Have you heard anything yet Ashley? I am thinking about joining too .I would think they must have a lot of good stuff to read in their forums etc.


----------



## AshleyR (Apr 17, 2009)

Kitn said:
			
		

> Have you heard anything yet Ashley? I am thinking about joining too .I would think they must have a lot of good stuff to read in their forums etc.



Yep I heard back from them a few days after this (should have done an update!)

The forums there are not that busy. Honestly, I haven't really used them at all! :\


----------



## rubato456 (Oct 8, 2009)

i just joined hcsmg too! i see they are having their 2010 conference in denver! my parents live in boulder which is about an hour from denver....i could go to the conference and then see mom and dad! awesome!


----------



## SilverMaple (Oct 8, 2009)

I want to go to the Conference, but it's just not in my budget and it's at the wrong time of the year!!

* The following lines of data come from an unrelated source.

-- ==== Sys2Proof/Laws/KeptService.lean ====
section
/-! SUPPORT. The operations of Machine/Service.lean keep what Kept names. -/

namespace Sys2Proof.Machine

variable {qq : List Instr} {ll : Nat}

theorem onTest_kept (f : TestSt → TestSt) (s : State) (hk : Kept qq ll s) : Kept qq ll (onTest f s) := by
  unfold onTest
  repeat' first
    | with_reducible assumption
    | refine Kept.upd ?_ rfl (Nat.le_refl _) (fun h => h) (fun h => h) (fun h => h) (fun h => h)

theorem updCluster_kept (s : State) (c : Nat) (f : ClusterSt → ClusterSt) (hk : Kept qq ll s) : Kept qq ll (updCluster s c f) := by
  unfold updCluster
  repeat' first
    | with_reducible assumption
    | with_reducible apply setCluster_kept

theorem pollCluster_kept (c : Nat) (on : Bool) (s : State) (hk : Kept qq ll s) : Kept qq ll (pollCluster c on s) := by
  unfold pollCluster
  repeat' first
    | with_reducible assumption
    | with_reducible refine kept_foldl (fun _ _ _ => ?_) ?_
    | with_reducible apply updLvu_kept

theorem spendReserve_kept (s : State) (hk : Kept qq ll s) : Kept qq ll (spendReserve s) := by
  unfold spendReserve
  repeat' first
    | with_reducible assumption
    | with_reducible refine kept_ite ?_ ?_
    | split
    | refine Kept.upd ?_ rfl (Nat.le_refl _) (fun h => h) (fun h => h) (fun h => h) (fun h => h)

theorem commitMoves_kept (c f : Nat) (s : State) (hk : Kept qq ll s) : Kept qq ll (commitMoves c f s) := by
  induction f generalizing s with
  | zero => exact hk
  | succ f ih =>
    unfold commitMoves
    split
    · exact hk
    · refine kept_ite hk (ih _ (updCluster_kept _ _ _ (firmwarePut_kept _ _ hk)))

theorem reserveBack_kept (s : State) (hk : Kept qq ll s) : Kept qq ll (reserveBack s) := by
  unfold reserveBack
  repeat' first
    | with_reducible assumption
    | with_reducible apply admissionRefuse_kept
    | split
    | refine Kept.upd ?_ rfl (Nat.le_refl _) (fun h => h) (fun h => h) (fun h => h) (fun h => h)

theorem reloadPatch_kept (k : Nat) (s : State) (hk : Kept qq ll s) : Kept qq ll (reloadPatch k s).2 := by
  unfold reloadPatch
  repeat' first
    | with_reducible assumption
    | with_reducible apply patchLoad_kept
    | with_reducible apply logRecord_kept
    | with_reducible refine kept_ite_snd ?_ ?_
    | split

theorem kept_foldl_snd {α β : Type} {f : β × State → α → β × State} {as : List α} {x : β × State}
    (hf : ∀ x a, Kept qq ll x.2 → Kept qq ll (f x a).2) (h : Kept qq ll x.2) : Kept qq ll (as.foldl f x).2 := by
  induction as generalizing x with
  | nil => exact h
  | cons a as ih => exact ih (hf x a h)

theorem reloadPatches_kept (c : Nat) (s : State) (hk : Kept qq ll s) : Kept qq ll (reloadPatches c s).2 := by
  unfold reloadPatches
  exact kept_foldl_snd (fun x a h => reloadPatch_kept a x.2 h) hk

theorem wf_foldl_put {t : Tbl (BitVec 24)} (es : Tbl (BitVec 24)) (h : Tbl.wf 0 t = true) :
    Tbl.wf 0 (es.foldl (fun t e => Tbl.put 0 t e.1 e.2) t) = true := by
  induction es generalizing t with
  | nil => exact h
  | cons e es ih => exact ih (Tbl.wf_put _ _ h)

theorem restoreCluster_kept (c : Nat) (s : State) (hk : Kept qq ll s) : Kept qq ll (restoreCluster c s).2 := by
  unfold restoreCluster
  split
  · exact hk
  · rename_i kept _
    extract_lets s1 r
    have h1 : Kept qq ll s1 := ⟨hk.pending, hk.life, hk.claims, ⟨hk.mem.dram, hk.mem.cram, wf_foldl_put kept hk.mem.csm⟩⟩
    have hr : Kept qq ll r.2 := reloadPatches_kept _ _ (kept_foldl (fun _ _ h => loadPrograms_kept _ _ h) h1)
    clear_value r
    with_reducible apply updCluster_kept
    exact hr

theorem clusterBack_kept (c : Nat) (s : State) (hk : Kept qq ll s) : Kept qq ll (clusterBack c s) := by
  unfold clusterBack
  repeat' first
    | with_reducible assumption
    | with_reducible apply autoPerform_kept
    | with_reducible apply reserveBack_kept
    | with_reducible apply fire_kept
    | with_reducible apply level_kept
    | with_reducible refine kept_ite ?_ ?_
    | refine Kept.upd ?_ rfl (Nat.le_refl _) (fun h => h) (fun h => h) (fun h => h) (fun h => h)

theorem returnStep_kept (c : Nat) (s : State) (hk : Kept qq ll s) : Kept qq ll (returnStep c s) := by
  unfold returnStep
  repeat' first
    | with_reducible assumption
    | lift_lets
    | (intro t; refine kept_have (qq := qq) (ll := ll) (s := t) ?_ (fun _ => ?_); dsimp -zeta only [t]; rotate_left; clear_value t)
    | (intro t; refine kept_have (qq := qq) (ll := ll) (s := t.2) ?_ (fun _ => ?_); dsimp -zeta only [t]; rotate_left; clear_value t)
    | with_reducible apply restoreCluster_kept
    | with_reducible apply updCluster_kept
    | with_reducible apply passEnds_kept
    | with_reducible apply commitMoves_kept
    | with_reducible apply clusterBack_kept
    | split

theorem returnBegin_kept (c : Nat) (s : State) (hk : Kept qq ll s) : Kept qq ll (returnBegin c s) := by
  unfold returnBegin
  repeat' first
    | with_reducible assumption
    | with_reducible apply returnStep_kept
    | with_reducible apply updCluster_kept

theorem sliceBegin_kept (c : Nat) (i : Nat) (s : State) (hk : Kept qq ll s) : Kept qq ll (sliceBegin c i s) := by
  unfold sliceBegin
  repeat' first
    | with_reducible assumption
    | with_reducible apply onTest_kept

theorem slicesBegin_kept (c : Nat) (s : State) (hk : Kept qq ll s) : Kept qq ll (slicesBegin c s) := by
  unfold slicesBegin
  repeat' first
    | with_reducible assumption
    | with_reducible apply sliceBegin_kept
    | with_reducible apply pollCluster_kept
    | with_reducible apply updCluster_kept

theorem itemBegins_kept (s : State) (hk : Kept qq ll s) : Kept qq ll (itemBegins s) := by
  unfold itemBegins
  repeat' first
    | with_reducible assumption
    | with_reducible apply linkDown_kept
    | with_reducible refine kept_ite ?_ ?_
    | split

theorem itemEnds_kept (result : Nat) (s : State) (hk : Kept qq ll s) : Kept qq ll (itemEnds result s) := by
  unfold itemEnds
  split
  · exact hk
  · rename_i i rest _
    have h1 := itemBegins_kept _ (onTest_kept (fun t => { t with item := Tbl.put 0 t.item i result, items := rest, full := if rest = [] then 2 else t.full }) s hk)
    refine kept_ite (populateHeads_kept _ ?_) (kept_ite ?_ h1)
    · exact ⟨h1.pending, h1.life, h1.claims, ⟨rfl, h1.mem.cram, h1.mem.csm⟩⟩
    · exact ⟨h1.pending, h1.life, h1.claims, ⟨h1.mem.dram, h1.mem.cram, h1.mem.csm⟩⟩

theorem slicesEnd_kept (c : Nat) (s : State) (hk : Kept qq ll s) : Kept qq ll (slicesEnd c s) := by
  unfold slicesEnd
  repeat' first
    | with_reducible assumption
    | with_reducible apply reloadPatches_kept
    | with_reducible apply itemEnds_kept
    | with_reducible apply returnBegin_kept
    | with_reducible apply setCluster_kept
    | with_reducible refine kept_ite ?_ ?_
    | split
    | intro _
    | refine Kept.upd ?_ rfl (Nat.le_refl _) (fun h => h) (fun h => h) (fun h => h) (fun h => h)

theorem repairBegin_kept (c : Nat) (s : State) (hk : Kept qq ll s) : Kept qq ll (repairBegin c s) := by
  unfold repairBegin
  repeat' first
    | with_reducible assumption
    | with_reducible apply reloadPatches_kept
    | with_reducible apply updCluster_kept
    | with_reducible apply slicesBegin_kept
    | with_reducible refine kept_ite ?_ ?_

theorem sliceNext_kept (c : Nat) (i : Nat) (failed : Bool) (s : State) (hk : Kept qq ll s) : Kept qq ll (sliceNext c i failed s) := by
  unfold sliceNext
  repeat' first
    | with_reducible assumption
    | with_reducible apply onTest_kept
    | with_reducible apply sliceBegin_kept
    | with_reducible apply slicesEnd_kept
    | with_reducible apply repairBegin_kept
    | with_reducible apply passEnds_kept
    | with_reducible refine kept_ite ?_ ?_

theorem sliceFails_kept (c : Nat) (i : Nat) (w : BitVec 32) (s : State) (hk : Kept qq ll s) : Kept qq ll (sliceFails c i w s) := by
  unfold sliceFails
  repeat' first
    | with_reducible assumption
    | with_reducible apply onTest_kept
    | with_reducible apply sliceNext_kept
    | with_reducible apply logRecord_kept

theorem putResult_kept (c : Nat) (i : Nat) (w : BitVec 32) (s : State) (hk : Kept qq ll s) : Kept qq ll (putResult c i w s) := by
  unfold putResult
  repeat' first
    | with_reducible assumption
    | with_reducible apply onTest_kept

theorem sliceClears_kept (c : Nat) (i : Nat) (s : State) (hk : Kept qq ll s) : Kept qq ll (sliceClears c i s) := by
  unfold sliceClears
  repeat' first
    | with_reducible assumption
    | with_reducible refine kept_ite ?_ ?_
    | refine Kept.upd ?_ rfl (Nat.le_refl _) (fun h => h) (fun h => h) (fun h => h) (by first | exact fun h => h | exact Tbl.wf_clear _ _)

theorem sliceJudged_kept (c : Nat) (applied : BitVec 32) (expected : BitVec 32) (sig : BitVec 32) (expSig : BitVec 32) (us : Nat) (bad : List Nat) (s : State) (hk : Kept qq ll s) : Kept qq ll (sliceJudged c applied expected sig expSig us bad s) := by
  unfold sliceJudged
  repeat' first
    | with_reducible assumption
    | with_reducible refine kept_foldl (fun _ _ _ => ?_) ?_
    | with_reducible apply onTest_kept
    | with_reducible apply sliceClears_kept
    | with_reducible apply putResult_kept
    | with_reducible apply sliceNext_kept
    | with_reducible apply fire_kept
    | with_reducible apply sliceFails_kept
    | with_reducible refine kept_ite ?_ ?_
    | split
    | intro _
    | refine Kept.upd ?_ rfl (Nat.le_refl _) (fun h => h) (fun h => h) (fun h => h) (fun h => h)

theorem sliceExpires_kept (c : Nat) (s0 : State) (hk : Kept qq ll s0) : Kept qq ll (sliceExpires c s0) := by
  unfold sliceExpires
  repeat' first
    | with_reducible assumption
    | with_reducible refine kept_foldl (fun _ _ _ => ?_) ?_
    | with_reducible apply onTest_kept
    | with_reducible apply updLvu_kept
    | with_reducible apply putResult_kept
    | with_reducible apply sliceFails_kept
    | with_reducible refine kept_ite ?_ ?_
    | split
    | intro _
    | refine Kept.upd ?_ rfl (Nat.le_refl _) (fun h => h) (fun h => h) (fun h => h) (fun h => h)

theorem sliceDone_kept (c : Nat) (applied : BitVec 32) (expected : BitVec 32) (sig : BitVec 32) (expSig : BitVec 32) (us : Nat) (bad : List Nat) (s : State) (hk : Kept qq ll s) : Kept qq ll (sliceDone c applied expected sig expSig us bad s) := by
  unfold sliceDone
  repeat' first
    | with_reducible assumption
    | with_reducible apply sliceExpires_kept
    | with_reducible apply sliceJudged_kept
    | with_reducible refine kept_ite ?_ ?_
    | split

theorem drainStep_kept (c : Nat) (s : State) (hk : Kept qq ll s) : Kept qq ll (drainStep c s) := by
  unfold drainStep
  repeat' first
    | with_reducible assumption
    | with_reducible apply commitMoves_kept
    | with_reducible apply slicesBegin_kept
    | with_reducible apply onTest_kept
    | with_reducible apply setCluster_kept
    | with_reducible apply spendReserve_kept
    | with_reducible refine kept_ite ?_ ?_
    | split
    | intro _
    | refine Kept.upd ?_ rfl (Nat.le_refl _) (fun h => h) (fun h => h) (fun h => h) (fun h => h)

theorem passBegin_kept (c : Nat) (s : State) (hk : Kept qq ll s) : Kept qq ll (passBegin c s) := by
  unfold passBegin
  repeat' first
    | with_reducible assumption
    | with_reducible apply drainStep_kept
    | with_reducible apply autoMaintain_kept
    | refine Kept.upd ?_ rfl (Nat.le_refl _) (fun h => h) (fun h => h) (fun h => h) (fun h => h)

theorem testNow_kept (c : Nat) (s : State) (hk : Kept qq ll s) : Kept qq ll (testNow c s).2 := by
  unfold testNow
  repeat' first
    | with_reducible assumption
    | with_reducible apply passBegin_kept
    | with_reducible refine kept_ite_snd ?_ ?_

theorem repairAgain_kept (c : Nat) (s : State) (hk : Kept qq ll s) : Kept qq ll (repairAgain c s).2 := by
  unfold repairAgain
  repeat' first
    | with_reducible assumption
    | with_reducible apply updCluster_kept
    | with_reducible refine kept_ite_snd ?_ ?_

theorem passCut_kept (d : Nat) (s : State) (hk : Kept qq ll s) : Kept qq ll (passCut d s) := by
  unfold passCut
  repeat' first
    | with_reducible assumption
    | with_reducible apply restoreCluster_kept
    | with_reducible apply passEnds_kept
    | with_reducible apply sliceStop_kept
    | refine Kept.upd ?_ rfl (Nat.le_refl _) (fun h => h) (fun h => h) (fun h => h) (fun h => h)

theorem quarantineNow_kept (c : Nat) (s : State) (hk : Kept qq ll s) : Kept qq ll (quarantineNow c s) := by
  unfold quarantineNow
  repeat' first
    | with_reducible assumption
    | with_reducible refine kept_foldl (fun _ _ _ => ?_) ?_
    | with_reducible apply freeContext_kept
    | with_reducible apply passEnds_kept
    | with_reducible apply autoMaintain_kept
    | with_reducible apply level_kept
    | with_reducible apply passCut_kept
    | with_reducible refine kept_ite ?_ ?_
    | refine Kept.upd ?_ rfl (Nat.le_refl _) (fun h => h) (fun h => h) (fun h => h) (fun h => h)

theorem quarantineSeal_kept (s : State) (hk : Kept qq ll s) : Kept qq ll (quarantineSeal s) := by
  unfold quarantineSeal
  repeat' first
    | with_reducible assumption
    | with_reducible refine kept_foldl (fun _ _ _ => ?_) ?_
    | with_reducible apply quarantineNow_kept
    | with_reducible refine kept_ite ?_ ?_

theorem restartOver_kept (c : Nat) (s : State) (hk : Kept qq ll s) : Kept qq ll (restartOver c s) := by
  unfold restartOver
  repeat' first
    | with_reducible assumption
    | with_reducible refine kept_ite ?_ ?_
    | refine Kept.upd ?_ rfl (Nat.le_refl _) (fun h => h) (fun h => h) (fun h => h) (fun h => h)

theorem restartCommit_kept (c : Nat) (s : State) (hk : Kept qq ll s) : Kept qq ll (restartCommit c s) := by
  unfold restartCommit
  repeat' first
    | with_reducible assumption
    | with_reducible apply restartOver_kept
    | with_reducible apply firmwarePut_kept
    | with_reducible refine kept_ite ?_ ?_
    | split

theorem restartCtx_kept (r0 : StartRec) (s : State) (hk : Kept qq ll s) : Kept qq ll (restartCtx r0 s) := by
  unfold restartCtx
  repeat' first
    | with_reducible assumption
    | refine Kept.upd ?_ rfl (Nat.le_refl _) (fun h => h) (fun h => h) (fun h => h) (fun h => h)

I ordered my sample magazine and had it within 2 weeks.  Have you called about it?  Maybe they don't have any extra until the new issue comes out??


----------



## rubato456 (Oct 8, 2009)

they have a payment plan for the conference, you can make monthly payments until feb 2010. i'm anxious to get my membership # so i can start doing this....i've not gotten anything back from tuhem yet


----------